As this has not happened, the Treasury is instead taking the equivalent sum from departmental budgets. This amounts to £114m of fines in next year's budget.

How did the Stormont House Agreement affect welfare changes?

The Stormont House Agreement looked to have found a way out of the welfare impasse. The Agreement between the five main parties included mitigating measures with an estimated cost of £564m over six years.

The vast majority of that related to the replacement of Disability Living Allowance (DLA) with Personal Independence Payments (PIP).

Stormont's Welfare Reform Bill would give the Department for Social Development (DSD) the power "to make payments to persons who suffer financial disadvantage as a result of the changes to social security benefits and tax credits".

That is supposed to involve setting up five mitigation schemes covering DLA as well as the changes to tax credits, housing benefit and jobseekers allowance.

What happened next?

In December, Sinn Féin was fully on board, having received reassurances from the Department for Social Development (DSD).

The party said that as far as it was concerned, these figures showed the money was enough to provide full protection for current and future benefit claimants.
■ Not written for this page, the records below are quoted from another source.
/-- Settles O33: with the alignment check passed, and for an unaligned form with none to pass, translation answers. -/
theorem translationFaultRaises : Obligations.TranslationFaultRaises := by
  intro s base rt offset e ea
  refine ⟨fun ht => ⟨fun p hp ha hal => ?load, fun p hp ha => ?unalignedLoad⟩,
    fun ht => ⟨fun p hp ha hal => ?store, fun p hp ha => ?unalignedStore⟩⟩
  case load =>
    have hta := (translateAligned_of_aligned .load s hal).trans ht
    exact enters_of_memRead_raised hp ha (memRead_error _ _ _ _ hta)
  case unalignedLoad => exact enters_of_readUnit_raised hp ha (readUnit_error _ _ _ _ ht)
  case store => exact enters_of_translateAligned_error hp ha ((translateAligned_of_aligned .store s hal).trans ht)
  case unalignedStore =>
    obtain ⟨first, last, u, hexec⟩ := exec_unalignedStore hp ha
    rw [hexec, writeUnitBytes_error _ _ _ _ _ _ _ ht]
    exact enters_raise e s

/-- Settles O35: the access makes the exception of the bus's answer, and an access that faults writes nothing. -/
theorem busFaultRaises : Obligations.BusFaultRaises := by
  intro s u base rt offset pa ea
  refine ⟨fun p hp ha ht => ?load, fun p hp ha ht => ?unalignedLoad, fun p hp ha ht => ?store, fun hi ht => ?fetch⟩
  case load =>
    have henters {e : Exn} (h : loadAt ea pa p.2.1 s = .raised e u) : Enters (exec p.1 s) e u :=
      enters_of_memRead_raised hp ha ((memRead_ok _ _ _ _ ht).trans h)
    exact ⟨fun hb => ⟨henters (loadAt_of_unmapped hb), mem_of_busRead hb⟩,
      fun hb => ⟨henters (loadAt_of_deviceMisaligned hb), mem_of_busRead hb⟩⟩
  case unalignedLoad =>
    intro unit
    have hunit : unitAddr pa p.2 = unit := unitAddr_eq_ofNat pa p.2
    have henters {e : Exn} (h : loadAt ea unit p.2 s = .raised e u) : Enters (exec p.1 s) e u :=
      enters_of_readUnit_raised hp ha ((readUnit_ok _ _ _ _ ht).trans (hunit ▸ h))
    exact ⟨fun hb => ⟨henters (loadAt_of_unmapped hb), mem_of_busRead hb⟩,
      fun hb => ⟨henters (loadAt_of_deviceMisaligned hb), mem_of_busRead hb⟩⟩
  case store =>
    intro v
    have hv : truncateTo p.2 (s.reg rt) = v := truncateTo_eq_ofNat p.2 (s.reg rt)
    have henters {e : Exn} (h : storeAt ea pa p.2 (s.reg rt) s = .raised e u) : Enters (exec p.1 s) e u :=
      enters_of_storeAt_raised hp ha ht h
    exact ⟨fun hb => ⟨henters (storeAt_of_unmapped (hv ▸ hb)), mem_of_busWrite_fault hb (by simp)⟩,
      fun hb => ⟨henters (storeAt_of_deviceMisaligned (hv ▸ hb)), mem_of_busWrite_fault hb (by simp)⟩⟩
  case fetch =>
    exact ⟨fun hb => ⟨fetchExceptionTaken s u _ hi (fetch_of_unmapped ht hb), mem_of_busRead hb⟩,
      fun hb => ⟨fetchExceptionTaken s u _ hi (fetch_of_deviceMisaligned ht hb), mem_of_busRead hb⟩⟩
end

section
/-! Aligned loads and stores that complete, from memory and from a device (43 R312 to R318, R323 to R326; 20 R105,
R125). -/

namespace Sys2Proof.Machine

open Sys2Proof.Safety

theorem toNat_truncateTo_lt (w : Width) (v : DWord) : (truncateTo w v).toNat < 2 ^ (8 * widthBytes w) := by
  rw [toNat_truncateTo]
  exact Nat.mod_lt _ (Nat.two_pow_pos _)

section
variable {s u : State} {base rt : RegNum} {offset : BitVec 16} {pa : PAddr}

/-- An aligned load whose read succeeds writes the extension of the value read, in the state that the read left. -/
theorem writesReg_of_loadAt_ok {p : Instr × Width × (Nat → DWord)} {v : DWord}
    (hp : p ∈ alignedLoads base rt offset) (ha : Allowed p.1 s)
    (ht : translateAligned (effAddr s base offset) p.2.1 .load s = .ok pa)
    (h : loadAt (effAddr s base offset) pa p.2.1 s = .ok (truncateTo p.2.1 v) u) :
    WritesReg (exec p.1 s) u rt (p.2.2 (truncateTo p.2.1 v).toNat) := by
  obtain ⟨f, hexec, hf⟩ := exec_alignedLoad hp ha
  rw [hexec, memRead_ok _ _ _ _ ht, h]
  exact writesReg_retire u rt _ _ (hf _ (toNat_truncateTo_lt _ _))

/-- An aligned store whose write succeeds retires in the state that the write left. -/
theorem exec_eq_retire_of_storeAt_ok {p : Instr × Width} (hp : p ∈ alignedStores base rt offset) (ha : Allowed p.1 s)
    (ht : translateAligned (effAddr s base offset) p.2 .store s = .ok pa)
    (h : storeAt (effAddr s base offset) pa p.2 (s.reg rt) s = .ok u) : exec p.1 s = retire u := by
  rw [exec_alignedStore hp ha, memWrite_ok _ _ _ _ _ ht, h]
  rfl

/-- The low bytes of the register at the physical address, and nothing else (43 R323 to R326). -/
theorem stores_alignedStore {p : Instr × Width} (hw : Memory.wf s.mem = true)
    (hp : p ∈ alignedStores base rt offset) (ha : Allowed p.1 s)
    (ht : translateAligned (effAddr s base offset) p.2 .store s = .ok pa)
    (hm : regionKindAt s.bus pa.toNat = .memory) :
    Stores (exec p.1 s) s pa.toNat (widthBytes p.2) (s.reg rt).toNat := by
  have hfits := aligned_le pa p.2 (translateAligned_aligned ht)
  rw [exec_eq_retire_of_storeAt_ok hp ha ht (storeAt_memory _ pa p.2 _ s hm)]
  exact stores_retire s _ _ _ _ rfl
    (bytesStored_writeBytes s _ pa _ _ (widthBytes_le _) hfits hw rfl _ (truncateTo_byte p.2 (s.reg rt)))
However, this was met with scorn by the DUP.

Former Stormont Finance Minister Sammy Wilson said it would be "impossible" to offer that sort of protection.

First Minister Peter Robinson said that "nobody with two brain cells to rub together" could have thought the Supplementary Payment Fund would cover all claimants.

Sinn Féin was keen to point out that in January, the social development minister - Mervyn Storey of the DUP - told the assembly that no-one in Northern Ireland would be "adversely affected" by welfare changes.

Mr Storey said he was referring to one specific element of the changes, relating to universal credit.

By February the sheen was coming off the deal for Sinn Féin. The party said the proposals for protecting claimants were "well short" of what they thought had been agreed.

Deputy First Minister Martin McGuinness elaborated on his party's position in an interview with RTÉ in March.

He said it was only clear this month that the £125m Supplementary Payment Fund would not be enough to offer the level of protection his party wants.

He said the DSD had now indicated that it would take in the region of "over £200m" on top of the existing £125m to resolve the problem.

The DUP said the Sinn Féin ask was impossible to offer and would cost an extra £300m.

What impact would the Welfare Reforms have on the budget ?

In 2015/16 the Treasury had planned to impose a £114m "fine" on Stormont for not implementing welfare changes.

This implies that the Treasury believes welfare reforms should save £114m.

However, Finance Minister Arlene Foster has warned that without welfare reform, the entire Stormont House Agreement will unravel, depriving the executive of new borrowing powers which are supposed to pay for a public sector redundancy scheme.

She said that will create an initial £600m hole in the budget.

Mrs Foster said she would not bring forward a Budget Bill on that basis.